**** Entries shown
/-- R280, R297: what an MLOAD reads. -/
def loadRegions (sl : Slot) (wb ws : Nat) : List Region :=
  { start := wb, len := 32768 } ::
  ((if sl.bscale = .none then [] else [{ start := ws, len := 32 * 255 + slotBlocks sl }]) ++
   (if sl.band then [{ start := ws + 8192, len := 8 }] else []))
/-- R280, R299: what an MSTREAM reads. -/
def streamRegions (sl : Slot) (ab as_ row0 m : Nat) : List Region :=
  { start := ab, len := 128 * m } ::
  ((if sl.bscale = .none then [] else [{ start := as_, len := 32 * (m - 1) + slotBlocks sl }]) ++
   (if sl.band then [{ start := as_ + 4096 + 2 * (row0 / 64), len := 2 * ((row0 + m - 1) / 64 - row0 / 64 + 1) }] else []))

/-- A slot names block or band scales. -/
def Slot.scaled (sl : Slot) : Bool := sl.bscale != .none || sl.band

/-- Smallest of a list. -/
def leastOf : List Nat → Option Nat
  | [] => none
  | x :: xs => match leastOf xs with | none => some x | some y => some (min x y)

/-- R290 step 3: ALIGN, for the lowest misaligned address. -/
def alignTrap (addrs : List Nat) : Option Trap :=
  (leastOf (addrs.filter (fun a => a % 128 != 0))).map (fun a => { code := .align, addr := a })
/-- R290 step 4: SPACE, for the lowest region that passes the allotment. -/
def spaceTrap (allot : Nat) (rs : List Region) : Option Trap :=
  (leastOf ((rs.filter (fun r => decide (r.start + r.len > allot))).map (·.start))).map (fun a => { code := .space, addr := a })

/-- Bytes of a tile element in memory. -/
def elemBytes (bf16 : Bool) : Nat := if bf16 then 2 else 4

/-- A trap of the first kind found. -/
def firstTrap : List (Option Trap) → Option Trap
  | [] => none
  | some t :: _ => some t
  | none :: rest => firstTrap rest

/-- R301: the rows of an MFILL or MDRAIN: pieces of 128 bytes as translated and checked, or the first fault in R290's order. -/
def State.rowPlaces (s : State) (t : ThreadId) (priv : Bool) (space : Space) (kind : AccKind) (base stride m rowLen : Nat) :
    Except Trap (List (List Place)) :=
  let q := s.quire t.quire
  match alignTrap ([base] ++ (if stride % 128 = 0 then [] else [base - base % 128 + 1])) with
  | some tr => .error { tr with addr := base }
  | none =>
    (List.range m).foldl (fun acc r => match acc with
      | .error tr => .error tr
      | .ok rows =>
        let at_ := base + r * stride
        match space with
        | .g =>
          (match (List.range (rowLen / 128)).foldl (fun (acc : Except Trap (List Place)) i => match acc with
              | .error tr => .error tr
              | .ok ps => (match s.translateNow q.team q.core priv kind ((at_ + 128 * i) % 2 ^ 48) 128 with
                | .error tr => .error tr
                | .ok pa => .ok (ps ++ [.g pa]))) (.ok []) with
            | .error tr => .error tr
            | .ok ps => .ok (rows ++ [ps]))
        | _ =>
          (match s.checkAccess t kind space at_ 1 rowLen with
            | .ok (ch :: _) => .ok (rows ++ [(List.range (rowLen / 128)).map (fun i => ch.place.plus (128 * i))])
            | .trap tr => .error tr
            | _ => .error { code := .space, addr := at_ })) (.ok [])

/-- The values of a round's operand set. -/
def valueAt (vals : List Word) (i : Nat) : Nat := (vals.getD i 0).toNat

/-- The values of the q registers named in A and onwards, those of a station register left out. -/
def operandValues (stn : ObjName) (vals : List Word) : List Word := match stn with | .imm _ => vals | .reg _ => vals.drop 1

/-- A base from a q pair for `.g`, else from one register (R301), with the values after it. -/
def baseValues (space : Space) (vals : List Word) : Nat × List Word :=
  match space with
  | .g => (valueAt vals 1 % 2 ^ 16 * 2 ^ 32 + valueAt vals 0, vals.drop 2)
  | _ => (valueAt vals 0, vals.drop 1)
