-- ==== Sys2Proof/Machine/Dist.lean ====
section
/-! DEFINITION. The distributor: launch records, placement, victims, saved gangs, and the end of teams and grids (chapters 04,
13, 15, 16). -/

namespace Sys2Proof.Machine

/-! ### Launch records (R312 to R314, R403) -/

/-- Table 13.1: a record from its 256 bytes; reserved fields are ignored (R3). -/
def LaunchRec.parse (bs : List Byte) : LaunchRec :=
  let f := fieldAt bs
  { attr := BitVec.ofNat 32 (f 0 4), teams := f 4 4, maxTeams := f 8 4, gx := f 12 4,
    entryS := BitVec.ofNat 48 (f 0x10 8), entryM := BitVec.ofNat 48 (f 0x18 8), entryV := BitVec.ofNat 48 (f 0x20 8),
    ptroot := f 0x28 8, privBase := f 0x30 8 % 2 ^ 48, privLim := f 0x38 4, pslots := f 0x3C 4, kbase := f 0x40 4,
    ksize := f 0x44 4, shape := BitVec.ofNat 32 (f 0x48 4), scratch := f 0x4C 4,
    slots := (List.range 8).map (fun n => { w0 := BitVec.ofNat 32 (f (0x80 + 8 * n) 4), seed := BitVec.ofNat 32 (f (0x84 + 8 * n) 4) }) }

/-- R15, R314: one team's registers and scratch fit on an empty core. -/
def LaunchRec.fitsCore (r : LaunchRec) : Bool :=
  (List.range r.coresN).all (fun k => decide (r.regGranules k ≤ 48) && decide (r.regGranules k + r.granules + 4 ≤ 80))

/-- R314: the items in order, true where violated; `chipK` is the size of the partition's chip scratch. -/
def LaunchRec.violations (r : LaunchRec) (chipK : Nat) : List Bool :=
  let g := r.gangN
  let odd := fun (a : Addr) => a.toNat % 4 != 0
  [ r.regs == 0 || decide (r.regs > 128) || r.quires == 0 || decide (r.quires > 96) || decide (r.mquires > r.quires) ||
      decide (g * r.coresN > 8),
    r.teams == 0 || decide (r.teams > r.maxTeams) || decide (r.maxTeams > 2 ^ 24) || r.teams % g != 0 || r.maxTeams % g != 0 || r.gx == 0,
    (r.entryM != 0) != (r.mquires != 0),
    (r.entryV != 0) != decide (r.mquires < r.quires),
    odd r.entryS || odd r.entryM || odd r.entryV,
    r.privLim % 4 != 0 || decide (r.privLim > 65536) || r.privBase % 128 != 0 || (r.pslots == 0 && r.privLim != 0),
    r.kbase % 128 != 0 || r.ksize % 128 != 0 || (r.ksize != 0 && decide (r.kbase + r.ksize > chipK)),
    r.slots.any (fun s => !s.ok),
    !r.fitsCore ]

/-- R314: number of the first violated item, from 1. -/
def LaunchRec.refusal (r : LaunchRec) (chipK : Nat) : Option Nat :=
  let vs := r.violations chipK
  let i := vs.findIdx id
  if i < vs.length then some (i + 1) else none

/-- Chip scratch of a partition in bytes (R208). -/
def Part.chipK (p : Part) : Nat := p.sc * 2 ^ 19

/-- A grid newly accepted (R312, R313): every gang pending in rising order. -/
def Grid.fresh (part : Nat) (number : Word) (r : LaunchRec) (order : Nat) (chk : Bool) : Grid :=
  { Grid.absent with
    part := part, number := number, record := r, order := order, pending := List.range (r.teams / r.gangN), count := r.teams,
    max := r.maxTeams, chk := r.attr.getLsbD 1 || chk, barriers := List.replicate 4 Barrier.reset, dead := false, reported := false }

/-- R24: bytes that the distributor reads for a partition; those of another partition's memory are discarded, and counted. -/
def State.distBytes (s : State) (part a n : Nat) : List Byte × Bool :=
  if s.partOfPa a = part ∧ s.partOfPa (a + n - 1) = part then (s.memBytes a n, false) else (List.replicate n 0, true)

/-- R391: a launch as the replay log records it: the record's bytes, and the digests of the buffers, first byte and length,
that the host declares. -/
def State.launchEntry (s : State) (part : Nat) (record : List Byte) (buffers : List (Nat × Nat)) : List Byte × List (List Byte) :=
  (record, buffers.map (fun b => Crypto.sha256 (s.distBytes part b.1 b.2).1))

/-- R391: a replaying launch in its partition's mode: it is logged, or held to the next logged one; true where it is
refused. -/
def State.gatedLaunch (s : State) (part : Nat) (r : LaunchRec) (e : List Byte × List (List Byte)) : State × Bool :=
  match if r.replay then (s.part part).replay.toNat else 0 with
  | 1 => (s.modPart part (fun p => { p with launches := p.launches ++ [e] }), false)
  | 2 => (s.modPart part (fun p => { p with launches := p.launches.tail }), (s.part part).launches.head? != some e)
  | _ => (s, false)

/-- LAUNCH_ACCEPT (R312, R314, R391, R403): the next entry is read, and its record retained or refused with event 2. The spec
gives no DATA for a refusal by digest (log entry 56). -/
def State.acceptLaunch (s : State) (part : Nat) (buffers : List (Nat × Nat)) : State :=
  let p := s.part part
  let e := s.distBytes part (p.lqBase + 16 * (p.lqHead % p.lqSize)) 16
  let number := BitVec.ofNat 32 (fieldAt e.1 8 4)
  let r := s.distBytes part (fieldAt e.1 0 6) 256
  let s := s.modPart part (fun p => { p with lqHead := ringNext p.lqHead, errors := p.errors + (if e.2 || r.2 then 1 else 0) })
  let lr := LaunchRec.parse r.1
  match lr.refusal p.chipK with
  | some n => s.putEvent part 2 number n
  | none =>
    let (s, refused) := s.gatedLaunch part lr (s.launchEntry part r.1 buffers)
    if refused then s.putEvent part 2 number (Config.freeNat s.tick (2 ^ 19 + part) % 2 ^ 64)
    else { s with grids := s.grids ++ [Grid.fresh part number lr s.grids.length p.compulsory] }

/-- R217, R401: the device runs work: it is enabled and has not been lost. -/
def State.runs (s : State) : Bool := s.dev.enok && !s.dev.fatal

/-- LAUNCH_ACCEPT of the next launch of a partition's queue (R312). -/
def execLaunchAccept (entry : LaunchEntry) (s : State) : Host.Outcome State Fault Refusal :=
  event (fun s =>
    let p := s.part entry.part
    if s.runs && decide (entry.part < 8) && p.lqSize != 0 && p.lqHead != p.lqTail then s.acceptLaunch entry.part entry.buffers else s) s

/-! ### Residency and reports (R404, R407) -/

/-- Teams of a grid that are placed and not ended. -/
def State.residentTeams (s : State) (gi : Nat) : List Nat :=
  (List.range s.teams.length).filter (fun i => let t := s.team i
    !t.ended && t.phase != .saved && (s.gang t.gang).grid == gi && !(s.gang t.gang).dead)

/-- Teams of a grid that are pending or saved. -/
def State.pendingTeams (s : State) (gi : Nat) : Nat := ((s.grid gi).pending.length + (s.grid gi).saved.length) * (s.grid gi).record.gangN

/-- R407: a REPORT for a grid that a packet brought; the grids of the launch queue have none. -/
def State.report (s : State) (gi state : Nat) : State :=
  let g := s.grid gi
  if g.chips = 0 then s else s.emit (.report g.gid (s.residentTeams gi).length (s.pendingTeams gi) state)

/-- R407: the state of a REPORT on a change of residency. -/
def Grid.reportState (g : Grid) : Nat := if g.multi = .reserved then 0 else 2

/-- R311, R404, R407: a grid without a pending team whose teams have all ended is reported once, by event 1, and by a REPORT
where a packet brought it. -/
def State.settleGrid (s : State) (gi : Nat) : State :=
  let g := s.grid gi
  if !g.dead && !g.reported && g.pending.isEmpty && g.saved.isEmpty && decide (g.count ≤ g.ended) then
    let s := s.modGrid gi (fun g => { g with reported := true })
    (s.putEvent g.part 1 g.number g.status.toNat).report gi 3
  else s

/-! ### Placement (R73 to R77, R170, R279) -/

/-- Choose one of a list by a free choice; none of an empty one. -/
def State.choose (s : State) (salt : Nat) (ns : List Nat) : Option Nat := ns[Config.freeNat s.tick salt % ns.length]?

/-- A gang to be placed: by number, or a saved one by its index of the gang table. -/
inductive ToPlace where
  | new (number : Nat) | saved (gang : Nat)
  deriving DecidableEq, Repr

/-- R74, R313: the cores of team rank k of a gang whose first core is f. -/
def LaunchRec.coresOf (r : LaunchRec) (f k : Nat) : List Nat := span (f + k * r.coresN) r.coresN

/-- Register granules that a team rank needs on its j-th core: those of quires that have not retired (R15, R94). -/
def State.needRegs (s : State) (r : LaunchRec) (p : ToPlace) (rank j : Nat) : Nat :=
  match p with
  | .new _ => r.regGranules j
  | .saved g =>
    let t := s.team ((s.gang g).teams.getD rank 0)
    let n := (t.quires.filter (fun q => (s.quire q).qid % r.coresN == j && !(s.liveOf q).isEmpty)).length
    (n * r.regs * 128 + 65535) / 65536

/-- Quires of an issue partition of a core that have not retired. -/
def State.slotsTaken (s : State) (c ip : Nat) : Nat :=
  ((s.teamsOn c).flatMap (fun t => (s.team t).quires.filter (fun q =>
    (s.quire q).core == c && (s.quire q).ip == ip && !(s.liveOf q).isEmpty))).length

/-- Quires that a team brings to issue partition `ip` of its j-th core (R74). -/
def LaunchRec.quiresAt (r : LaunchRec) (j ip : Nat) : Nat :=
  ((List.range r.quires).filter (fun q => q % r.coresN == j && q / r.coresN % 8 == ip)).length

/-- Quire slots that a team rank needs at issue partition `ip` of its j-th core: those of quires that have not retired (R94). -/
def State.needSlots (s : State) (r : LaunchRec) (p : ToPlace) (rank j ip : Nat) : Nat :=
  match p with
  | .new _ => r.quiresAt j ip
  | .saved g =>
    let t := s.team ((s.gang g).teams.getD rank 0)
    (t.quires.filter (fun q => let z := s.quire q
      z.qid % r.coresN == j && z.qid / r.coresN % 8 == ip && !(s.liveOf q).isEmpty)).length

/-- R74, R279, R389: one core has what a team of the grid needs on its j-th core. -/
def State.coreFits (s : State) (gi : Nat) (p : ToPlace) (rank j c : Nat) : Bool :=
  let g := s.grid gi
  let r := g.record
  let need := s.needRegs r p rank j
  let here := s.teamsOn c
  let used := s.regUsed c
  decide (here.length < 8) && decide ((here.filter (fun t => (s.team t).cores.headD 0 == c)).length < 8 ∨ j ≠ 0) &&
  decide (used + need ≤ 48) && decide (used + s.scratchUsed c + need + r.granules + 4 ≤ 80) &&
  (List.range 8).all (fun ip => decide (s.slotsTaken c ip + s.needSlots r p rank j ip ≤ 64)) &&
  (decide (j < r.mquires) → (s.core c).unit.holder.isNone) &&
  (!(s.core c).quar || (g.chk && r.mquires == 0))

/-- R246: the stations that a saved team holds in its record, by rank of its core. -/
def State.savedStations (s : State) (team : Nat) : List (Nat × Nat × Station) :=
  let t := s.team team
  (s.saves.findSome? (fun x => match x.what with
    | .team z _ st => if z.gang = t.gang ∧ z.index = t.index then some st else none
    | _ => none)).getD []

/-- R246: their numbers are free on the cores of the restore. -/
def State.stationsFree (s : State) (team : Nat) (cores : List Nat) : Bool :=
  (s.savedStations team).all (fun x => (((s.core (cores.getD x.1 0)).stations.getD x.2.1 Station.reset).owner).isNone)

/-- Cores that reservations of other grids hold (R408). -/
def State.heldCores (s : State) (gi : Nat) : List Nat :=
  (List.range s.grids.length).flatMap (fun i =>
    let g := s.grid i
    if i = gi ∨ g.dead then [] else g.reserved.flatMap (fun f => span f (g.record.gangN * g.record.coresN)))

/-- The n-th number, from 0, that stands in no list of numbers in rising order. -/
def nthFree (taken : List Nat) (n : Nat) : Nat := taken.foldl (fun n t => if t ≤ n then n + 1 else n) n

/-- A free choice among the numbers below `limit` that are not taken; none where all are. -/
def State.chooseFree (s : State) (salt limit : Nat) (taken : List Nat) : Option Nat :=
  let ts := (sortBy (fun a b => decide (a ≤ b)) (taken.filter (fun t => decide (t < limit)))).eraseDups
  if limit ≤ ts.length then none else some (nthFree ts (Config.freeNat s.tick salt % (limit - ts.length)))

/-- R170: private slots of a grid that resident or saved teams hold. -/
def State.slotsHeld (s : State) (gi : Nat) : List Nat :=
  s.teams.filterMap (fun t => if (s.gang t.gang).grid = gi ∧ t.ended = false then t.ps else none)
/-- R170: private slots of a grid that are free. -/
def State.slotsFree (s : State) (gi : Nat) : Nat := (s.grid gi).record.pslots - (s.slotsHeld gi).length

/-- R74, R380: the placement places team rank k: of a saved gang, a team that has not ended. -/
def State.placesRank (s : State) (p : ToPlace) (k : Nat) : Bool :=
  match p with
  | .new _ => true
  | .saved g => !(s.team ((s.gang g).teams.getD k 0)).ended

/-- R74, R76: the gang fits with first core f. -/
def State.gangFits (s : State) (gi : Nat) (p : ToPlace) (f : Nat) : Bool :=
  let g := s.grid gi
  let r := g.record
  let n := r.gangN * r.coresN
  let held := s.heldCores gi
  decide (f / 8 = (f + n - 1) / 8) && (s.part g.part).units.clusters.contains (f / 8) &&
  ((List.range r.gangN).filter (s.placesRank p)).all (fun k => (List.range r.coresN).all (fun j =>
    let c := f + k * r.coresN + j
    !held.contains c && s.coreFits gi p k j c)) &&
  (match p with
    | .new _ => r.privLim == 0 || decide (r.gangN ≤ s.slotsFree gi)
    | .saved gx => ((List.range r.gangN).filter (s.placesRank p)).all (fun k => s.stationsFree ((s.gang gx).teams.getD k 0) (r.coresOf f k)))
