-- ==== Sys2Proof/Certificates/Slice0/Obligations.lean ====
section
/-! DEFINITION. The statements for the provers. -/

open Sys2Proof Sys2Proof.Machine

/-- R114, Table 5.3: ADD, SUB, MIN, MAX and the logic operations write x[31:0]; a saturating form writes sat(x, lo, hi) and
sets SAT when that differs from x. -/
def Obligations.IntegerTwoOperand : Prop :=
  ∀ (d a b : Reg7) (st : BitVec 3),
    let ns := [a.toNat, b.toNat]
    let u := fun (r : Reg7) (th : Thread) => ((th.vreg r.toNat).toNat : Int)
    let z := fun (r : Reg7) (th : Thread) => (th.vreg r.toNat).toInt
    let lowOf := fun (x : Thread → Int) (th : Thread) => BitVec.ofInt 32 (x th)
    let clamp := fun (lo hi : Int) (x : Thread → Int) (th : Thread) => max lo (min hi (x th))
    let sat := fun (i : Instr) (lo hi : Int) (x : Thread → Int) =>
      VecGives i ns d.toNat (lowOf (clamp lo hi x)) ∧ FlagGives i ns fSAT (fun th => decide (clamp lo hi x th ≠ x th))
    VecGives (.add d a b st) ns d.toNat (lowOf fun th => u a th + u b th) ∧
    VecGives (.sub d a b st) ns d.toNat (lowOf fun th => u a th - u b th) ∧
    VecGives (.minI32 d a b st) ns d.toNat (lowOf fun th => min (z a th) (z b th)) ∧
    VecGives (.maxI32 d a b st) ns d.toNat (lowOf fun th => max (z a th) (z b th)) ∧
    VecGives (.minN32 d a b st) ns d.toNat (lowOf fun th => min (u a th) (u b th)) ∧
    VecGives (.maxN32 d a b st) ns d.toNat (lowOf fun th => max (u a th) (u b th)) ∧
    VecGives (.and d a b st) ns d.toNat (fun th => th.vreg a.toNat &&& th.vreg b.toNat) ∧
    VecGives (.or d a b st) ns d.toNat (fun th => th.vreg a.toNat ||| th.vreg b.toNat) ∧
    VecGives (.xor d a b st) ns d.toNat (fun th => th.vreg a.toNat ^^^ th.vreg b.toNat) ∧
    VecGives (.andn d a b st) ns d.toNat (fun th => th.vreg a.toNat &&& ~~~ th.vreg b.toNat) ∧
    sat (.addI32Sat d a b st) (-2147483648) 2147483647 (fun th => z a th + z b th) ∧
    sat (.addN32Sat d a b st) 0 4294967295 (fun th => u a th + u b th) ∧
    sat (.subI32Sat d a b st) (-2147483648) 2147483647 (fun th => z a th - z b th) ∧
    sat (.subN32Sat d a b st) 0 4294967295 (fun th => u a th - u b th)

/-- R115: ADDC and SUBB take their carry from P6 and leave the next one there. -/
def Obligations.CarryChain : Prop :=
  ∀ (d a b : Reg7) (st : BitVec 3),
    let ns := [a.toNat, b.toNat]
    let u := fun (r : Reg7) (th : Thread) => ((th.vreg r.toNat).toNat : Int)
    let p6 := fun (th : Thread) => ((th.preg 6).toNat : Int)
    let gives := fun (i : Instr) (x : Thread → Int) (carry : Int → Bool) =>
      ∀ s c, s.ctxOf i = some c → c.upset ≠ some false → ∃ t, exec i s = .next t ∧
        ∀ y ∈ c.takers, (s.thread y).hasV c.now (d.toNat :: ns) = true → (s.thread y).hasP c.now [6] = true →
          (t.thread y).v[d.toNat]? = some (BitVec.ofInt 32 (x (s.thread y))) ∧ (t.thread y).preg 6 = carry (x (s.thread y))
    gives (.addc d a b st) (fun th => u a th + u b th + p6 th) (fun x => decide (x / 2 ^ 32 % 2 = 1)) ∧
    gives (.subb d a b st) (fun th => u a th - u b th - p6 th) (fun x => decide (x < 0))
********
● What to produce:
Restate word for word only the lines above from the line containing "of a list. -/" to the line containing "(List.range m).foldl (fun", both of them included.

● Response below:
/-- Smallest of a list. -/
def leastOf : List Nat → Option Nat
  | [] => none
  | x :: xs => match leastOf xs with | none => some x | some y => some (min x y)

/-- R290 step 3: ALIGN, for the lowest misaligned address. -/
def alignTrap (addrs : List Nat) : Option Trap :=
  (leastOf (addrs.filter (fun a => a % 128 != 0))).map (fun a => { code := .align, addr := a })
/-- R290 step 4: SPACE, for the lowest region that passes the allotment. -/
def spaceTrap (allot : Nat) (rs : List Region) : Option Trap :=
  (leastOf ((rs.filter (fun r => decide (r.start + r.len > allot))).map (·.start))).map (fun a => { code := .space, addr := a })

/-- Bytes of a tile element in memory. -/
def elemBytes (bf16 : Bool) : Nat := if bf16 then 2 else 4

/-- A trap of the first kind found. -/
def firstTrap : List (Option Trap) → Option Trap
  | [] => none
  | some t :: _ => some t
  | none :: rest => firstTrap rest

/-- R301: the rows of an MFILL or MDRAIN: pieces of 128 bytes as translated and checked, or the first fault in R290's order. -/
def State.rowPlaces (s : State) (t : ThreadId) (priv : Bool) (space : Space) (kind : AccKind) (base stride m rowLen : Nat) :
    Except Trap (List (List Place)) :=
  let q := s.quire t.quire
  match alignTrap ([base] ++ (if stride % 128 = 0 then [] else [base - base % 128 + 1])) with
  | some tr => .error { tr with addr := base }
  | none =>
    (List.range m).foldl (fun acc r => match acc with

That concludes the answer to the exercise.